Monday, March 7, 2011

My Birth Day!

Today is my birth day - 28 years ago on March 7th I, literally, was given a new life.  Although my physical birth date is June 14, this is the only birthday that matters to me.  For the Diane that lives today was born on March 7, 1983.

My life, for 29 years, was a chaotic mess.  Joe and I were on on the verge of divorce. I was a horrible wife and mother. My health had deteriorated to the point I was told I would spend the rest of my life in a wheelchair from an unknown disease. I was an angry, scared human being from childhood and my life was going to come to a terrible, fast conclusion - suicide.  I truly believed my children would have been better off without me at the rate I was going. God heard my heart's cries and intervened on that Wednesday night around 8:30.
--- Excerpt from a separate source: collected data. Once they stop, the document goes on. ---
/-- Settles O36: each body begins with the check that the operand fails. -/
theorem outOfRangeOperandsViolate : Obligations.OutOfRangeOperandsViolate := by
  intro s x y z hrun
  have violates {i : Instr} {v : Variant} {limit : Nat} {a : Act} (hv : s.cfg.variant = v) (hhome : i.home = some v)
      (hsuits : suitsOf i = true) (hbody : bodyOf i = andThen (require (below x limit)) a) (hx : limit ≤ x.toNat) :
      exec i s = .next (s.halt.respond .preconditionViolation 0) :=
    exec_violates (accepts_of_home hhome hrun hv) hsuits (hbody ▸ checked_violates hx a s)
  refine ⟨fun hbounds => ?position, fun hv => ⟨?pageA, ?columnA, ?contrastA⟩,
    fun hv => ⟨?pageB, ?columnB, fun hcoeffs => ⟨?coeffs, ?powerUp, ?init⟩⟩⟩
  case position => exact exec_violates ⟨hrun, rfl⟩ rfl (setPosition_violates hbounds)
  case coeffs => exact exec_coeffs_violate rfl rfl rfl hrun hv hcoeffs
  case powerUp => exact exec_coeffs_violate rfl rfl rfl hrun hv hcoeffs
  case init => exact exec_coeffs_violate rfl rfl rfl hrun hv hcoeffs
  all_goals exact violates hv rfl rfl rfl

/-! ## Codes without a glyph -/

theorem print_append_cons (good rest : List Byte) (bad : Byte) :
    print (good ++ bad :: rest) = andThen (print good) (andThen (printChar bad) (print rest)) := by
  simp [print, inOrder_append]

/-- The characters before one without a glyph are printed, and it ends the text (R193, R243). -/
theorem print_unrepresentable {s : State} {good rest : List Byte} {bad : Byte} (hgood : ∀ x ∈ good, Representable x)
    (hbad : ¬ Representable bad) (hok : AnswersOk (textEvents s.cfg good) s) :
    print (good ++ bad :: rest) s = (performEvents s (textEvents s.cfg good), some .unrepresentableGlyph) := by
  rw [print_append_cons, andThen_of_none (print_runs s.cfg hgood s rfl hok), printChar_unrepresentable hbad, raise_andThen]
  rfl

/-- Settles O32: the raise leaves what the earlier characters left, and `halted` as it was. -/
theorem unrepresentableGlyphStopsText : Obligations.UnrepresentableGlyphStopsText := by
  intro s good rest bad hrun hgood hbad hok
  rw [exec_body (i := .print _) ⟨hrun, rfl⟩ rfl, exec_body (i := .printChar bad) ⟨hrun, rfl⟩ rfl]
  refine ⟨?_, ?_⟩
  · rw [bodyOf, print_unrepresentable hgood hbad hok]
    rfl
  · rw [bodyOf, printChar_unrepresentable hbad]
    rfl

end Sys2Proof.Machine
end

section
/-! PROOF. What a controller makes of the command bytes it hears, in the table that applies (R69 to R71). -/

namespace Sys2Proof.Machine

/-! ## One byte -/

/-- The rules describe the controller, and the instruction set `set` is in force. -/
def Controller.InSet (set : InstrSet) (k : Controller) : Prop := k.described = true ∧ k.set = some set

/-- On a controller that meets `P` the command byte `b` has the effect of the row `i`, which keeps `P`. -/
def ReadsAs (c : Config) (P : Controller → Prop) (b : Byte) (i : Instr) : Prop :=
  ∀ k, P k → k.hear c (commandFrame b) = k.command i ∧ P (k.command i)

/-- Only `B.X.EXIT` as a row changes the instruction set. -/
theorem command_set (k : Controller) {i : Instr} (h : i ≠ .cmdBXExit) : (k.command i).set = k.set := by
  cases i
  case cmdBXExit => exact absurd rfl h
  all_goals rfl

theorem decodeCommandB_ne_exit {b : Byte} {i : Instr} (h : decodeCommandB b = some i) : i ≠ .cmdBXExit := by
  rintro rfl
  cases decodeCommandB_some b _ h

theorem readsAs_a {c : Config} (hv : c.variant = .a) {b : Byte} {i : Instr} (hd : decodeCommandA b = some i)
    (hl : listed i = true) : ReadsAs c (fun k => k.described = true) b i := fun k hk =>
  ⟨by rw [hear_command_a hv hk, hd, row_listed hl], (command_described k i).trans hk⟩

theorem readsAs_basic {c : Config} (hv : c.variant = .b) {b : Byte} {i : Instr} (hb : b ≠ c.bExtEnter)
    (hd : decodeCommandB b = some i) (hl : listed i = true) : ReadsAs c (Controller.InSet .basic) b i := fun k ⟨hk, hset⟩ =>
  ⟨by rw [hear_command_b hv hk, hearB_basic hset hb hd hl], (command_described k i).trans hk,
    (command_set k (decodeCommandB_ne_exit hd)).trans hset⟩

theorem readsAs_extended {c : Config} (hv : c.variant = .b) {b : Byte} {i : Instr} (hb : b ≠ c.bExtExit)
    (hd : decodeCoefficient b = some i) (hl : listed i = true) : ReadsAs c (Controller.InSet .extended) b i :=
  fun k ⟨hk, hset⟩ =>
    ⟨by rw [hear_command_b hv hk, hearB_extended hset hb hd hl], (command_described k i).trans hk,
      (command_set k (decodeCoefficient_ne_exit hd)).trans hset⟩

/-! ## Several bytes -/

/-- Each of several bytes has the effect of its row. -/
theorem hears_rows {c : Config} {P : Controller → Prop} {bs : List Byte} {is : List Instr}
    (h : List.Forall₂ (ReadsAs c P) bs is) {k : Controller} (hk : P k) :
    (bs.map commandFrame).foldl (Controller.hear c) k = is.foldl Controller.command k ∧ P (is.foldl Controller.command k) := by
  induction h generalizing k with
  | nil => exact ⟨rfl, hk⟩
  | @cons b i bs is hread _ ih =>
    obtain ⟨hhear, hkeeps⟩ := hread k hk
    rw [List.map_cons, List.foldl_cons, List.foldl_cons, hhear]
    exact ih hkeeps

/-- What every row keeps, each of the frames keeps. -/
theorem rows_keep {c : Config} {P : Controller → Prop} {bs : List Byte} {is : List Instr} (h : List.Forall₂ (ReadsAs c P) bs is) :
    ∀ f ∈ bs.map commandFrame, ∀ k, P k → P (k.hear c f) := by
  induction h with
  | nil => simp
  | @cons b i bs is hread _ ih =>
    rw [List.map_cons, List.forall_mem_cons]
    refine ⟨fun k hk => ?_, ih⟩
    obtain ⟨hhear, hkeeps⟩ := hread k hk
    exact hhear ▸ hkeeps

theorem zeroFill_eq_cons (v : Variant) : ∃ n, zeroFill v = 0#8 :: List.replicate n 0#8 := by
  cases v with
  | a => exact ⟨767, rfl⟩
  | b => exact ⟨503, rfl⟩

/-- `CLEAR` sets the cursor, loses it over the zero fill, and sets it again (R191). -/
theorem hears_clear {c : Config} {P : Controller → Prop} (hmoved : ∀ k, P k → P k.moved) {is : List Instr}
    (h : List.Forall₂ (ReadsAs c P) (positionBytes c.variant 0 0) is) {k : Controller} (hk : P k) :
    (clearFrames c.variant).foldl (Controller.hear c) k =
      is.foldl Controller.command (is.foldl Controller.command k).moved := by
  obtain ⟨hfirst, hkfirst⟩ := hears_rows h hk
  obtain ⟨hsecond, -⟩ := hears_rows h (hmoved _ hkfirst)
  obtain ⟨n, hzeros⟩ := zeroFill_eq_cons c.variant
  rw [← hsecond, ← hear_datas c _ 0#8 (List.replicate n 0#8), ← hzeros, ← hfirst, ← List.foldl_append, ← List.foldl_append,
    ← List.append_assoc]
  rfl

/-! ## The coefficients bracket -/

theorem toNat_field {x : Byte} {n : Nat} (h : x.toNat < 2 ^ n) : (x.extractLsb' 0 n).toNat = x.toNat := by
  simp [Nat.mod_eq_of_lt h]

/-- In the extended set a voltage byte is `B.X.VOP`, whatever it would be in the basic one (R71). -/
theorem readsAs_voltage {c : Config} (hv : c.variant = .b) {x : Byte} (hx : x.toNat < 91) (hexit : 0x80#8 ||| x ≠ c.bExtExit) :
    ReadsAs c (Controller.InSet .extended) (0x80#8 ||| x) (.cmdBXVop (x.extractLsb' 0 7)) := by
  obtain ⟨-, -, -, -, -, -, hdecode, -, -⟩ := assembledBytesAreTableRows
  refine readsAs_extended hv hexit (hdecode x hx) ?_
  simpa only [listed, toNat_field (n := 7) (hx.trans (by decide)), decide_eq_true_eq] using hx

/-- The three coefficient bytes of R162, read in the extended set (R71). -/
theorem readsAs_coefficients {c : Config} (hv : c.variant = .b) {v t b : Byte} (hvolt : v.toNat < 91) (htemp : t.toNat < 4)
    (hbias : b.toNat < 8) (hexit : ∀ y ∈ [0x80#8 ||| v, 0x04#8 ||| t, 0x10#8 ||| b], y ≠ c.bExtExit) :
    List.Forall₂ (ReadsAs c (Controller.InSet .extended)) [0x80#8 ||| v, 0x04#8 ||| t, 0x10#8 ||| b]
      [.cmdBXVop (v.extractLsb' 0 7), .cmdBXTemp (t.extractLsb' 0 2), .cmdBXBias (b.extractLsb' 0 3)] := by
  obtain ⟨-, -, -, -, -, -, -, hdecodeT, hdecodeB⟩ := assembledBytesAreTableRows
  exact .cons (readsAs_voltage hv hvolt (hexit _ (by simp)))
    (.cons (readsAs_extended hv (hexit _ (by simp)) (hdecodeT t htemp) rfl)
      (.cons (readsAs_extended hv (hexit _ (by simp)) (hdecodeB b hbias) rfl) .nil))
My neighbor invited me to a Catholic charismatic prayer group.  At the end of the meeting, I began to cry - sob, actually - from the pit of my being for about 45 minutes. When I got done crying, I knew that I knew something was different within me.  God had just done something deep within my spirit - the angry, old Diane was being washed away by the Love of God pouring into my being. God recreated me anew.  Thus began a miraculous journey of healing, deliverance, and servanthood.

For 28 years, I've been on a glorious pilgrimage of love and faith.  Peace and joy replaced anger; radical faith replaced fear; love replaced...well...Love replaced much of the nastiness of who Diane was.  I humbly say that He transformed me into His Vessel of Honor.  Jesus Christ gave me a new lease on life.  He healed me physically, emotionally, and mentally and has allowed me to serve and worship Him all these years.

Today I'm 28 years old!  Thank You, Lord Jesus for all You have done to change me, heal me, and set me free from me!  Thank You for loving me and healing me so that I can love myself and love others, even the unlovely.  I look forward to serving You for the next 28 years!  Thank You, for the gift of Life - for the gift of my life.

2 comments:

Claire Vorster said...

Beautiful, beautiful Diane. What a story! You have come so far - and it takes great courage to come so far. Thank you for feeding us who are hungry with the life that you so obviously live IN HIM.

Thank you,
Claire

Diane said...

Thank you for your kind and encouraging words, Claire! I appreciate you!